> [TASK PROMPT] Lines containing the word "test" are the ones to copy from the records below.

> [DATA SECTION]

/-- A row separated from every earlier one decodes all the words of its pattern. -/
theorem decodesAs_of_row {mask pattern : Word} {build : Fields → Instr} (n : Nat)
    (hrow : opcodeMap[n]? = some ⟨mask, pattern, build⟩)
    (hsep : ∀ e ∈ opcodeMap.take n, e.separated ⟨mask, pattern, build⟩ = true) : DecodesAs mask pattern build := by
  intro op hop
  have hd : Descriptor.accepts ⟨mask, pattern, build⟩ op = true := Descriptor.accepts_iff.mpr hop
  exact decode_eq_of_row hrow (fun e he hacc => Descriptor.separated_not_both_accept (hsep e he) hacc hd) hd

/-! ### Frames of PC, the stack and the events -/

theorem State.setPc_sameBut (s : State) (w : Word) : SameBut [.pc] s (s.setPc w) := by
  intro p hp
  cases p with
  | pc => exact absurd (by decide) hp
  | mem => exact State.readByte_congr (State.setPc_fontRom s w) (State.setPc_mem s w)
  | _ => rfl

theorem State.emit_sameBut (s : State) (es : List OutEvent) : SameBut [.events] s (s.emit es) := by
  intro p hp
  cases p with
  | events => exact absurd (by decide) hp
  | mem => exact State.readByte_congr (State.emit_fontRom s es) (State.emit_mem s es)
  | _ => rfl

/-- What a step adds around an instruction that moves PC alone: the advance before it and the events after it. -/
theorem SameBut.emit_of_advancePc {s t : State} (h : SameBut [.pc] s.advancePc t) (es : List OutEvent) :
    SameBut [.pc, .events] s (t.emit es) :=
  have hpc : SameBut [.pc] s t := (s.setPc_sameBut (s.pc + 2)).trans h
  (hpc.mono (by simp)).trans ((t.emit_sameBut es).mono (by simp))

theorem State.push_sameBut {s t : State} {w : Word} (h : s.push w = some t) : SameBut [.sp, .stack] s t := by
  obtain ⟨-, rfl⟩ := State.push_eq_some.mp h
  intro p hp
  cases p with
  | sp => exact absurd (by decide) hp
  | stack => exact absurd (by decide) hp
  | mem => exact State.readByte_congr rfl rfl
  | _ => rfl

theorem State.push_sp {s t : State} {w : Word} (h : s.push w = some t) : t.sp.val = s.sp.val + 1 := by
  obtain ⟨-, rfl⟩ := State.push_eq_some.mp h
  rfl

/-- The slot at SP before the push, and no other (R26). -/
theorem State.push_stack {s t : State} {w : Word} (h : s.push w = some t) (j : Fin 16) :
    t.stack[j] = if j.val = s.sp.val then w else s.stack[j] := by
  obtain ⟨-, rfl⟩ := State.push_eq_some.mp h
  simp [Vector.getElem_set, eq_comm]

/-- Popping with `j + 1` addresses held: the word of slot `j`, and SP alone changed (R26, R27). -/
theorem State.pop_of_sp_eq_succ {s : State} {j : Fin 16} (h : s.sp.val = j.val + 1) :
    ∃ t, s.pop = some (s.stack[j], t) ∧ t.sp.val = j.val ∧ SameBut [.sp] s t := by
  have hdepth : j.castSucc = ⟨s.sp.val - 1, by omega⟩ := Fin.ext (by simp [h])
  refine ⟨{ s with sp := j.castSucc }, State.pop_eq_some.mpr ⟨by omega, ?_, ?_⟩, rfl, fun p hp => ?_⟩
  · simp [h]
  · rw [hdepth]
  · cases p with
    | sp => exact absurd (by decide) hp
    | mem => exact State.readByte_congr rfl rfl
    | _ => rfl

/-! ### Targets and addresses -/

@[simp] theorem toNat_target (nnn : Addr12) : (target nnn).toNat = nnn.toNat := by
  have := nnn.isLt
  rw [target, BitVec.toNat_setWidth]
  omega

/-- The indexed sum does not wrap (R129): 12 bits and 8 bits are below 16 bits. -/
theorem State.toNat_indexedTarget (s : State) (nnn : Addr12) :
    (s.indexedTarget nnn).toNat = nnn.toNat + (s.getV 0).toNat := by
  have hnnn := nnn.isLt
  have hv := (s.getV 0).isLt
  rw [State.indexedTarget, BitVec.toNat_add, toNat_target, BitVec.toNat_setWidth]
  omega
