-- ==== Sys2Proof/Machine/Select.lean ====
section
/-! DEFINITION. Unit U3: REQUEST_TAG and SELECT_TAG (43_anticollision_select.md R220 to R231). -/

namespace Sys2Proof.Machine

/-- `REQUEST_TAG()` (R220): the short frame, a strict test of 16 bits, the ATQA kept and returned. -/
def requestTag : Op (Byte × Byte) := do
  let c ← Op.cfg
  busWrite c.regmap.bitframing shortFrameBits
  let (rx, bits) ← transceive (reqaFrame c)
  if bits ≠ 16 then Op.raise .protocolError
  else do
    Op.setSeq fun q => { q with atqa0 := rx.getD 0 0, atqa1 := rx.getD 1 0 }
    pure (rx.getD 0 0, rx.getD 1 0)

/-- REQUEST_TAG `-> atqa` (R220). -/
def execRequestTag (s : State) : Answer :=
  hostOp .requestTag (do
    let (a0, a1) ← requestTag
    pure (.bytes [a0, a1])) s

/-- A fragment received at a level is counted and kept (R225 step 2). -/
def Sequencer.keepFragment (q : Sequencer) (lvl : CascadeLevel) (f : Fragment) : Sequencer :=
  match lvl with
  | .one => { q with nfrag := q.nfrag + 1, frag1 := f }
  | .two => { q with nfrag := q.nfrag + 1, frag2 := f }

/-- The fragment an anti-collision response holds: "exactly 5 response bytes" (R226). -/
def fragmentOf : List Byte → Option Fragment
  | [u0, u1, u2, u3, b] => some ⟨u0, u1, u2, u3, b⟩
  | _ => none

/-- Steps 1 and 2 at a level: bit framing reset at level 1 only, the anti-collision exchange, the length test
before the checksum test (R226). -/
def anticollision (lvl : CascadeLevel) : Op Fragment := do
  let c ← Op.cfg
  Op.setSeq fun q => { q with level := lvl }
  if lvl = .one then busWrite c.regmap.bitframing fullFrameBits else pure ()
  let (rx, _) ← transceive (anticollFrame c lvl)
  match fragmentOf rx with
  | none => Op.raise .protocolError
  | some f =>
    if f.valid then do
      Op.setSeq fun q => q.keepFragment lvl f
      pure f
    else Op.raise .checksumError

/-- Step 3 at a level: the select exchange with the fragment as received and its CRC, "exactly 3 response
bytes"; answers the SAK (R227). -/
def selectFragment (lvl : CascadeLevel) (f : Fragment) : Op Byte := do
  let c ← Op.cfg
  let (rx, _) ← transceiveCrc (selectBody c lvl f.u0 f.u1 f.u2 f.u3 f.bcc)
  match rx with
  | [sak, _, _] => pure sak
  | _ => Op.raise .protocolError

/-- One cascade level; answers whether the cascade continues (R228). -/
def selectLevel (lvl : CascadeLevel) : Op Bool := do
  let f ← anticollision lvl
  let sak ← selectFragment lvl f
  pure (cascadeContinues sak)

/-- The fragments collected so far, as `combine` takes them (R225 step 4). -/
def Sequencer.fragments (q : Sequencer) : List (List Byte) := [q.frag1.uidBytes, q.frag2.uidBytes].take q.nfrag

/-- "return the reconstructed UID built from all fragments collected so far" (R228). -/
def completeSelect : Op (List Byte) := do
  Op.setSeq fun q => { q with uid := combine q.fragments }
  let s ← Op.state
  pure s.seq.uid

/-- `SELECT_TAG()` (R225): two levels, and UnsupportedCascade when the second asks for a third (R229). -/
def selectTag : Op (List Byte) := do
  Op.setSeq fun q => { q with uid := [], nfrag := 0 }
  let more ← selectLevel .one
  if more = false then completeSelect
  else do
    let more ← selectLevel .two
    if more = false then completeSelect else Op.raise .unsupportedCascade

/-- SELECT_TAG `-> uid` (R225). -/
def execSelectTag (s : State) : Answer :=
  hostOp .selectTag (do
    let uid ← selectTag
    pure (.bytes uid)) s

end Sys2Proof.Machine
end

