@[simp] theorem targetReset_cfg (s : State) : (s.targetReset).cfg = s.cfg := by
  simp only [State.targetReset]
@[simp] theorem targetReset_seq (s : State) : (s.targetReset).seq = s.seq := by
  simp only [State.targetReset]
@[simp] theorem targetReset_port (s : State) : (s.targetReset).port = s.port := by
  simp only [State.targetReset]
@[simp] theorem targetReset_result (s : State) : (s.targetReset).result = s.result := by
  simp only [State.targetReset]
@[simp] theorem targetReset_trace (s : State) : (s.targetReset).trace = s.trace := by
  simp only [State.targetReset]
@[simp] theorem targetReset_tgt (s : State) : s.targetReset.tgt = s.env.freshTarget s.cfg := by
  simp only [State.targetReset]
@[simp] theorem targetReset_env (s : State) : s.targetReset.env = s.env.afterBytes 70 := by
  simp only [State.targetReset]

theorem resetTarget_apply (s : State) : resetTarget s = .ok () s.targetReset := rfl

/-- What a command leaves (R195 to R198). -/
def State.commanded (s : State) : Command → State
  | .idle | .transceive | .authent => s
  | .calccrc => s.crcStarted
  | .resetphase => s.targetReset

@[simp] theorem commanded_cfg (s : State) (k : Command) : (s.commanded k).cfg = s.cfg := by
  cases k <;> simp only [State.commanded, crcStarted_cfg, targetReset_cfg]
@[simp] theorem commanded_seq (s : State) (k : Command) : (s.commanded k).seq = s.seq := by
  cases k <;> simp only [State.commanded, crcStarted_seq, targetReset_seq]
@[simp] theorem commanded_port (s : State) (k : Command) : (s.commanded k).port = s.port := by
  cases k <;> simp only [State.commanded, crcStarted_port, targetReset_port]
@[simp] theorem commanded_result (s : State) (k : Command) : (s.commanded k).result = s.result := by
  cases k <;> simp only [State.commanded, crcStarted_result, targetReset_result]
@[simp] theorem commanded_trace (s : State) (k : Command) : (s.commanded k).trace = s.trace := by
  cases k <;> simp only [State.commanded, crcStarted_trace, targetReset_trace]

theorem targetWrite_command (h : s.cfg.regmap.nameAt a = some .command) {v : Byte} {k : Command}
    (hk : s.cfg.codes.ofByte v = some k) (hn : k ≠ .authent) :
    targetWrite a v s = .ok () ({ s with tgt := s.tgt.accept s.cfg k }.commanded k) := by
  rw [targetWrite, Op.bind_ok (Op.cfg_apply s)]; simp only [h]
  rw [writeCommand, Op.bind_ok (Op.cfg_apply s)]
  simp only [hk]
  cases k with
  | authent => exact absurd rfl hn
  | idle => rfl
  | calccrc => rfl
  | transceive => rfl
  | resetphase => rfl

theorem targetWrite_command_unknown (h : s.cfg.regmap.nameAt a = some .command) {v : Byte}
    (hk : s.cfg.codes.ofByte v = none) : targetWrite a v s = .error (.refuse (.commandRefused v)) s := by
  rw [targetWrite, Op.bind_ok (Op.cfg_apply s)]; simp only [h]
  rw [writeCommand, Op.bind_ok (Op.cfg_apply s)]
  simp only [hk]; rfl

theorem targetWrite_command_authent (h : s.cfg.regmap.nameAt a = some .command) {v : Byte}
    (hk : s.cfg.codes.ofByte v = some .authent) : targetWrite a v s = .error (.refuse .authentRefused) s := by
  rw [targetWrite, Op.bind_ok (Op.cfg_apply s)]; simp only [h]
  rw [writeCommand, Op.bind_ok (Op.cfg_apply s)]
  simp only [hk]; rfl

> [ANSWER TO THIS PROBLEM]
/-- `REQUEST_TAG()` (R220): the short frame, a strict test of 16 bits, the ATQA kept and returned. -/
/-- Steps 1 and 2 at a level: bit framing reset at level 1 only, the anti-collision exchange, the length test
before the checksum test (R226). -/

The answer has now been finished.